- INPUT FOR THIS TASK:
/-- DATA_DATAGRAM_RX, MANIFEST_RX, DIGEST_RX, NOTICE_RX, REQUEST_RX, ACK_RX, HEARTBEAT_RX, BULK_RX and CLOSE_RX, of a datagram that authenticates. -/
def Obligations.AcrixDatagramsComplete : Prop :=
  ∀ (s : State) (at_ p r : Nat) (dg : Buf) (g : Got) (u : State),
    let t := s.tick at_
    let f := g.h.frag
    let x := u.frag f
    (∀ j c, t.rxDatagram p r dg (· = 1) = (some g, u) → u.job = some j → (chunkPlan j.image f)[g.h.chunk]? = some c →
      let site := chunkSite g.text
      c.good (imgFragCfg j.image f).twoBit g.text = true → chunkRound g.text = g.h.round → x.jstate ≠ 0 →
      ¬ (g.h.round < x.closed ∧ g.h.round + 1 < x.nextAdopt ∧
        ∀ m ∈ x.adopted, ¬ (x.closed ≤ manRound m ∧ manLists m g.h.round site = true)) →
      let key := carKey g.h.round site
      let put (w : State) : State := w.onFrag f fun x =>
        { x with
          caravans := tset [] x.caravans key (tset Buf.empty (tget [] x.caravans key) g.h.chunk g.text)
          chunksOf := tset 0 x.chunksOf key (chunkPlan j.image f).length }
      (u.rxPlaces = none → exec (.dataDatagramRx at_ p r dg) s = .next (put u)) ∧
      (∀ base n, u.rxPlaces = some (base, n) → u.rxPlaceFor n f key g.h.chunk = none → exec (.dataDatagramRx at_ p r dg) s = .next u) ∧
      (∀ base n k, u.rxPlaces = some (base, n) → u.rxPlaceFor n f key g.h.chunk = some k → exec (.dataDatagramRx at_ p r dg) s =
        .next (put ((u.ergWrite (base + 8192 * k) 8192 (g.text.val % 256 ^ 8192)).onAcx fun a =>
          { a with rxSlots := (a.rxSlots.filter fun e => e.1 ≠ k) ++ [(k, f, key, g.h.chunk)] })))) ∧
    (∀ j, t.rxDatagram p r dg (· = 2) = (some g, u) → u.job = some j →
      let m := manSwap g.text
      g.fresh = true → manGood g.text = true → x.jstate ≠ 0 → manFrag m = f →
      (∀ a, manRound m < x.nextAdopt → x.jstate ≠ 1 → x.manifest (manRound m) = some a → a ≠ m →
        exec (.manifestRx at_ p r dg) s = .next (u.onFrag f fun x => { x with conflicts := satAdd 16 x.conflicts 1 })) ∧
      (x.nextAdopt ≤ manRound m ∨ x.jstate = 1 → m ∉ x.held → exec (.manifestRx at_ p r dg) s =
        .next (((u.onFrag f fun x => { x with held := x.held ++ [m] }).adoptAll f 64).closeEmpty j f 64))) ∧
    (t.rxDatagram p r dg (· = 3) = (some g, u) → g.fresh = true → x.jstate ≠ 0 → exec (.digestRx at_ p r dg) s =
      .next ((u.onFrag f fun x =>
        { x with others := x.others.filter (fun o => !(o.1 = g.h.site && o.2.1 = g.h.round)) ++
            [(g.h.site, g.h.round, g.text.be 0 16, g.text.be 16 16, u.stepNo)] }).compareRound f g.h.round false)) ∧
    (∀ j, t.rxDatagram p r dg (· = 4) = (some g, u) → u.job = some j → g.fresh = true →
      (g.text.be 0 4 ≠ pullMark → exec (.noticeRx at_ p r dg) s =
        .next (u.onFrag f fun x => { x with notices := tset 0 x.notices g.h.site ((g.text.be 0 4 + 1) % 2 ^ 32 + 1) })) ∧
      (g.text.be 0 4 = pullMark → u.roundOwner = false → exec (.noticeRx at_ p r dg) s = .next u) ∧
      (g.text.be 0 4 = pullMark → u.roundOwner = true → x.jstate = 3 → u.applying j f = false →
        ((u.sess g.k).flight ++ (u.sess g.k).queue ++ (u.sess g.k).outStream).any (fun d => d.type = 8) = false →
        exec (.noticeRx at_ p r dg) s =
          let l := u.donorRecs j.image f
          .next (u.offer g.k (bulkOf f (Buf.cat ((l ++ [endRec l (imgEpoch j.image) j.step]).map Rec.bytes)))))) ∧
    (t.rxDatagram p r dg (· = 5) = (some g, u) → g.fresh = true → u.roundOwner = false → exec (.requestRx at_ p r dg) s = .next u) ∧
    (t.rxDatagram p r dg (· = 5) = (some g, u) → g.fresh = true → u.roundOwner = true → exec (.requestRx at_ p r dg) s =
      let w := u.readChunks f
      let x := w.frag f
      .next (w.offer g.k ((List.range (g.text.len / 8)).filterMap fun i =>
        let key := carKey (g.text.be (8 * i + 1) 4) (g.text.be (8 * i) 1)
        let k := g.text.be (8 * i + 5) 3
        ((tget [] x.caravans key).find? fun q => q.1 = k).map fun q =>
          newDatagram 1 (g.text.be (8 * i + 1) 4) f k (k + 1 = tget 0 x.chunksOf key) q.2))) ∧
    (t.rxDatagram p r dg (· = 6) = (some g, u) → exec (.ackRx at_ p r dg) s =
      .next (u.ackArrived g.k g.h fun q => (List.range (Nat.min (g.text.be 0 2) 1023)).any fun i =>
        g.text.be (8 + 8 * i) 6 ≤ q && q < g.text.be (8 + 8 * i) 6 + g.text.be (14 + 8 * i) 2)) ∧
    (t.rxDatagram p r dg (· = 7) = (some g, u) → exec (.heartbeatRx at_ p r dg) s =
      let w := if (u.sess g.k).state = .opening then u.opened g.k else u
      let rx := g.text.byte 6
      let w := w.onSess g.k fun y =>
        (((y.toFloor (g.text.be 0 6)).onRoute 0 fun z => { z with peerOk := rx.testBit 0 }).onRoute 1
          fun z => { z with peerOk := rx.testBit 1 }).onRoute r fun z =>
            if !z.failed then z
            else if z.hbRun + 1 < 16 then { z with hbRun := z.hbRun + 1 }
            else { z with failed := false, rxOk := true, hbRun := 0 }
      .next (((w.settleRoute g.k 0).settleRoute g.k 1).reheld g.k)) ∧
    (t.rxDatagram p r dg (· = 8) = (some g, u) → g.fresh = true → exec (.bulkRx at_ p r dg) s =
      let w := u.onSess g.k fun y =>
        let y := if (match y.inStream with | (n, _) :: _ => decide (n / 2 ^ 32 = g.h.round) | [] => true) then y
          else { y with inStream := [], inLast := none }
        { y with
          inStream := tset Buf.empty y.inStream (g.h.round * 2 ^ 32 + g.h.chunk) g.text
          inLast := if g.h.last then some (g.h.round * 2 ^ 32 + g.h.chunk) else y.inLast }
      .next (match (w.sess g.k).stream, w.job with
        | some st, some j => if (w.sess g.k).peer < 5 then w.pullArrived j.image g.k g.h.round st else w
        | _, _ => w)) ∧
    (t.rxDatagram p r dg (· = 9) = (some g, u) → g.fresh = true → exec (.closeRx at_ p r dg) s = .next (u.closeSess g.k true))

- WHAT IS EXPECTED: Once the line containing "(∀ j c, t.rxDatagram" has been written out, please stop; every line before it, back to the first line of the records above, should be given exactly.

- EXERCISE SOLUTION:
/-- DATA_DATAGRAM_RX, MANIFEST_RX, DIGEST_RX, NOTICE_RX, REQUEST_RX, ACK_RX, HEARTBEAT_RX, BULK_RX and CLOSE_RX, of a datagram that authenticates. -/
def Obligations.AcrixDatagramsComplete : Prop :=
  ∀ (s : State) (at_ p r : Nat) (dg : Buf) (g : Got) (u : State),
    let t := s.tick at_
    let f := g.h.frag
    let x := u.frag f
    (∀ j c, t.rxDatagram p r dg (· = 1) = (some g, u) → u.job = some j → (chunkPlan j.image f)[g.h.chunk]? = some c →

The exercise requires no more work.